[Start of section]

-- ==== Sys2Proof/Certificates/Slice0/Obligations.lean ====
section
/-! DEFINITION. The statements for the provers, chapter by chapter. OBLIGATIONS.json lists them. -/

open Sys2Proof Sys2Proof.Machine

/-! ### The machine as a whole -/

/-- A step takes the command at the front of the queue and answers its meaning on the state with the queue's rest; with an empty queue it
is one REFCLK period (log entries 1 and 6). -/
def Obligations.StepRunsFrontCommand : Prop :=
  (∀ (c : Instr) (s : State) (rest : List Instr), s.pending = c :: rest → step s = exec c { s with pending := rest })
    ∧ ∀ s : State, s.pending = [] → step s = .next s.idle

/-- The four invariants hold after reset, at every strap value. -/
def Obligations.InvariantsHoldAtReset : Prop :=
  ∀ ctlsel : BitVec 2,
    (State.powerOn ctlsel).Capacities ∧ (State.powerOn ctlsel).TablesCanonical ∧ (State.powerOn ctlsel).SlotsFollow
      ∧ (State.powerOn ctlsel).ChannelsBalance

/-- Every step keeps every collection within the capacity the spec gives it (R3, R11, R16, R18, 3.1, R58, R90, R125, R132, R133, R139). -/
def Obligations.CapacitiesKept : Prop :=
  ∀ s t : State, s.Capacities → step s = .next t → t.Capacities

/-- Every step keeps the column and reference tables, in force, staged and read, in canonical form. -/
def Obligations.TablesCanonicalKept : Prop :=
  ∀ s t : State, s.TablesCanonical → step s = .next t → t.TablesCanonical

/-- Every step keeps the law of the command slots: a slot number stands in the FIFO once and its slot is QUEUED, and the slot of a running
command is RUNNING (R158, R159). -/
def Obligations.SlotsFollowKept : Prop :=
  ∀ s t : State, s.SlotsFollow → step s = .next t → t.SlotsFollow

/-- Every step keeps the records of each channel in balance, produced = written + queued + dropped modulo 2^32, and its activity in step with
its one own request (R140, R142, R143). -/
def Obligations.ChannelsBalanceKept : Prop :=
  ∀ s t : State, s.ChannelsBalance → step s = .next t → t.ChannelsBalance

/-- Upstream requests leave in arrival order: every command but an arrival and the two of PORST_N takes some number of requests from the
head of the transit queue, and answers exactly those, oldest first, each with its source tag (R125, R126). -/
def Obligations.RequestsAnsweredInOrder : Prop :=
  ∀ (c : Instr) (s t : State), s.porstLow = false → (∀ r, c ≠ .upstreamRequest r) → (∀ x, c ≠ .powerOnReset x) → c ≠ .porstNLow →
    exec c s = .next t →
    ∃ k, t.tru.transit.map TransitEntry.req = (s.tru.transit.map TransitEntry.req).drop k
      ∧ t.tru.answers.map Answer.tag = ((s.tru.transit.map TransitEntry.req).take k).map Request.tag

/-- The ribbon counter counts the edges that enc_edge selects, modulo 2^32, in every inspection state; power-on reset makes it 0, and no
other command changes it (R1). That edges do not count while PORST_N is low is the model's choice (log entry 17). -/
def Obligations.CounterCountsEdges : Prop :=
  (∀ (e : Edge) (s t : State), s.porstLow = false → exec (.encoderEdge e) s = .next t →
      t.lcu.counter = if s.fdu.detect.encEdge.counts e then s.lcu.counter + 1 else s.lcu.counter)
    ∧ (∀ (x : BitVec 2) (s t : State), exec (.powerOnReset x) s = .next t → t.lcu.counter = 0)
    ∧ ∀ (c : Instr) (s t : State), (∀ e, c ≠ .encoderEdge e) → (∀ x, c ≠ .powerOnReset x) → exec c s = .next t →
        t.lcu.counter = s.lcu.counter

/-- The control window stays where the straps put it: only power-on reset moves it (R128, R137, R138). -/
def Obligations.ControlWindowStays : Prop :=
  ∀ (c : Instr) (s t : State), (∀ x, c ≠ .powerOnReset x) → exec c s = .next t →
    t.tru.controlBase = s.tru.controlBase ∧ t.ctlsel = s.ctlsel

/-! ### Reset -/

/-- The rise of PORST_N samples the straps and places the control window; every block takes its power-on values (R166 and the tables at the
heads of the chapters, with the power-on values of the tables in force); the queue of commands stays (log entry 1). -/
def Obligations.PowerOnReset : Prop :=
  ∀ (x : BitVec 2) (s : State), ∃ t, exec (.powerOnReset x) s = .next t ∧ t.pending = s.pending ∧ t.porstLow = false
    ∧ t.ctlsel = x
    ∧ (x = 0 → t.tru.controlBase = 0x0000100000) ∧ (x = 1 → t.tru.controlBase = 0x0040000000)
    ∧ (x = 2 → t.tru.controlBase = 0x0800000000) ∧ (x = 3 → t.tru.controlBase = 0x0FFFF00000)
    ∧ t.csu.inspection = .off ∧ t.csu.causes = 0 ∧ t.csu.fifo = [] ∧ t.csu.running = [] ∧ t.csu.statusWaiting = false
    ∧ t.csu.refreshCount = 0
    ∧ (∀ n, (t.slot n).state = .free ∧ (t.slot n).overrun = false ∧ (t.slot n).copy = Vector.replicate 6 0)
    ∧ t.lcu =
        { counter := 0, divider := 4, fifo := [], lastStamp := 0, assembly := none, lineQueue := [], gaps := [], resumeArmed := false
          ltrig := false }
    ∧ (∀ k, gainOf t.fdu.columns k = 63) ∧ (∀ k, backgroundOf t.fdu.reference k = 0x8000)
    ∧ t.fdu.detect =
        { linePx := 8192, spanFirst := 0, spanLast := 8191, ldiv := 4, encEdge := .rising, polarityEnable := .both, thDark := 40
          tlDark := 20, thBright := 40, tlBright := 20, minRun := 2, joinCols := 2, gapLines := 1, trackShift := 6, learnShift := 2
          learnLines := 32, maxBlobCounts := 65536, colPitchUm := 400, countUm := 100 }
    ∧ t.fdu.classes.rules = []
    ∧ (∀ k : Fin 16, t.fdu.classes.classes[k] = { b1 := 0, b2 := 0, b3 := 0, points := Vector.replicate 4 0 })
    ∧ t.fdu.stagedDetect = none ∧ t.fdu.stagedColumns = none ∧ t.fdu.stagedClasses = none ∧ t.fdu.stagedReference = none
    ∧ t.fdu.mode = .run ∧ t.fdu.learnCount = 0 ∧ t.fdu.analysis = none ∧ t.fdu.scan = 0 ∧ t.fdu.snapshot = none
    ∧ t.fdu.blobs = [] ∧ t.fdu.store = [] ∧ t.fdu.lastBlobId = 0
    ∧ t.ppl.piece = none ∧ t.ppl.nextPiece = 1 ∧ t.ppl.lmin = 30000 ∧ t.ppl.lmax = 30000 ∧ t.ppl.provisional = none
    ∧ t.ppl.scanSeen = false ∧ t.ppl.stagedGrade = none ∧ t.ppl.stagedProduct = none
    ∧ t.ppl.grade =
        { trimCols := 0, edgeCols := 0, weightCenter := 8, weightEdge := 8, weightTrim := 0, aMax := 0, bMax := 20, cMax := 80
          gapCap := .cull, cutoutPoints := 100, laneA := 0, laneB := 1, laneC := 2, laneCull := 3, laneCutout := 3 }
    ∧ t.ppl.product.minStrip = 2000 ∧ t.ppl.product.cutClear = 50 ∧ t.ppl.product.settle = 2000
    ∧ (∀ i : Fin 8, t.ppl.product.products[i] = { length := 30000, floor := .c, enabled := decide (i = 0) })
    ∧ t.cdu.queue = [] ∧ t.cdu.mask = 0 ∧ t.cdu.newMask = none ∧ t.cdu.tag = 0 ∧ t.cdu.engine = .idle ∧ t.cdu.loopPos = 0
    ∧ t.cdu.gapTime = 0 ∧ t.cdu.gapRunning = false ∧ t.cdu.stagedLink = none ∧ t.cdu.missTol = 400
    ∧ t.cdu.link =
        { mask := 0, stationOffset := 180000, lead := 2500, issueMargin := 1500, missTol := 400, cutTimeout := 40000, linkDiv := 250
          stretchLimit := 64, pollGap := 1000 }
    ∧ (∀ b, (t.bridge b).state = .disabled ∧ (t.bridge b).misses = 0 ∧ (t.bridge b).lastStatus.toNat / 16 = 1
        ∧ (t.bridge b).lastTag = 0 ∧ (t.bridge b).faultCode = 0xFF)
    ∧ t.tru.transit = [] ∧ t.tru.own = [] ∧ t.tru.waiting = [] ∧ t.tru.flight = [] ∧ t.tru.share = 0 ∧ t.tru.hits = 0
    ∧ t.tru.ackShadow = 0 ∧ t.tru.enableShadow = 0 ∧ (∀ ch, t.stopWord ch = 0)
    ∧ t.tru.params.image.size = 0 ∧ (∀ k : Fin 6, t.tru.params.protect[k].size = 0) ∧ t.tru.params.ownShare = 4
    ∧ t.tru.params.refreshLines = 0 ∧ t.tru.params = TransitTable.powerOn
    ∧ (∀ ch, t.channel ch =
        { queue := [], nextSeq := 1, produced := 0, written := 0, dropped := 0, state := .stopped, table := 0, autoRestart := false
          restart := none, index := 0, entry := none, remaining := 0, activity := .none, pendingOp := .none })
    ∧ (∀ ch, t.stopIndex ch = 0 ∧ t.atStop ch = true)
    ∧ t.sac.number = 1 ∧ t.sac.startPos = 0 ∧ t.sac.openReason = .reset ∧ t.sac.running = false ∧ t.sac.prescaleCount = 0
    ∧ t.sac.tickCount = 0 ∧ t.sac.stepCount = 0 ∧ t.sac.expired = false ∧ t.sac.counters = ShiftCounters.zero
    ∧ t.sac.params = { prescale := 50000, coarse := false, length := 28800000, repeats := true, enabled := false }

/-- At the fall of PORST_N every request is discarded without an answer and IRQ is low, and until the rise no other command changes
anything (R138, R166; that the discarding happens at the fall is the model's choice, log entry 17). -/
def Obligations.PorstLowSilencesThePart : Prop :=
  (∀ s : State, ∃ t, exec .porstNLow s = .next t ∧ t.porstLow = true ∧ t.irq = false ∧ t.tru.transit = [] ∧ t.tru.own = []
      ∧ t.tru.waiting = [] ∧ t.tru.flight = [] ∧ t.tru.answers = [] ∧ t.lcu.ltrig = false)
    ∧ ∀ (c : Instr) (s : State), s.porstLow = true → (∀ x, c ≠ .powerOnReset x) → c ≠ .porstNLow → exec c s = .next s

/-! ### The ribbon and line capture -/

/-- ENCODER_EDGE on a quiet state with no expiry raised: a counted edge steps the counter and, while inspection is LEARN or RUN, the
divider, owes the tests of the counter event, and from then on the miss_tol in force governs; nothing else changes (R1, R2, R105, R109, R122;
log entry 4). -/
def Obligations.EncoderEdgeStepsTheDivider : Prop :=
  ∀ (e : Edge) (s : State), s.quiet = true → s.expiryRaised = false →
    exec (.encoderEdge e) s = .next
      (if s.fdu.detect.encEdge.counts e then
        { s with
          lcu.ltrig := false, tru.answers := []
          lcu.counter := s.lcu.counter + 1
          lcu.divider :=
            if s.csu.inspection = .learn ∨ s.csu.inspection = .run then s.lcu.divider - 1 else s.lcu.divider
          cdu.missTol := s.cdu.link.missTol, cdu.missTest := true, cdu.timeoutTest := true }
      else { s with lcu.ltrig := false, tru.answers := [] })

[End of section]

WORK TASK:
Please restate, word for word, the lines of the entries that run from the first line through the one holding "t → t.SlotsFollow", and add nothing.

WRITTEN ANSWER:
-- ==== Sys2Proof/Certificates/Slice0/Obligations.lean ====
section
/-! DEFINITION. The statements for the provers, chapter by chapter. OBLIGATIONS.json lists them. -/

open Sys2Proof Sys2Proof.Machine

/-! ### The machine as a whole -/

/-- A step takes the command at the front of the queue and answers its meaning on the state with the queue's rest; with an empty queue it
is one REFCLK period (log entries 1 and 6). -/
def Obligations.StepRunsFrontCommand : Prop :=
  (∀ (c : Instr) (s : State) (rest : List Instr), s.pending = c :: rest → step s = exec c { s with pending := rest })
    ∧ ∀ s : State, s.pending = [] → step s = .next s.idle

/-- The four invariants hold after reset, at every strap value. -/
def Obligations.InvariantsHoldAtReset : Prop :=
  ∀ ctlsel : BitVec 2,
    (State.powerOn ctlsel).Capacities ∧ (State.powerOn ctlsel).TablesCanonical ∧ (State.powerOn ctlsel).SlotsFollow
      ∧ (State.powerOn ctlsel).ChannelsBalance

/-- Every step keeps every collection within the capacity the spec gives it (R3, R11, R16, R18, 3.1, R58, R90, R125, R132, R133, R139). -/
def Obligations.CapacitiesKept : Prop :=
  ∀ s t : State, s.Capacities → step s = .next t → t.Capacities

/-- Every step keeps the column and reference tables, in force, staged and read, in canonical form. -/
def Obligations.TablesCanonicalKept : Prop :=
  ∀ s t : State, s.TablesCanonical → step s = .next t → t.TablesCanonical

/-- Every step keeps the law of the command slots: a slot number stands in the FIFO once and its slot is QUEUED, and the slot of a running
command is RUNNING (R158, R159). -/
def Obligations.SlotsFollowKept : Prop :=
  ∀ s t : State, s.SlotsFollow → step s = .next t → t.SlotsFollow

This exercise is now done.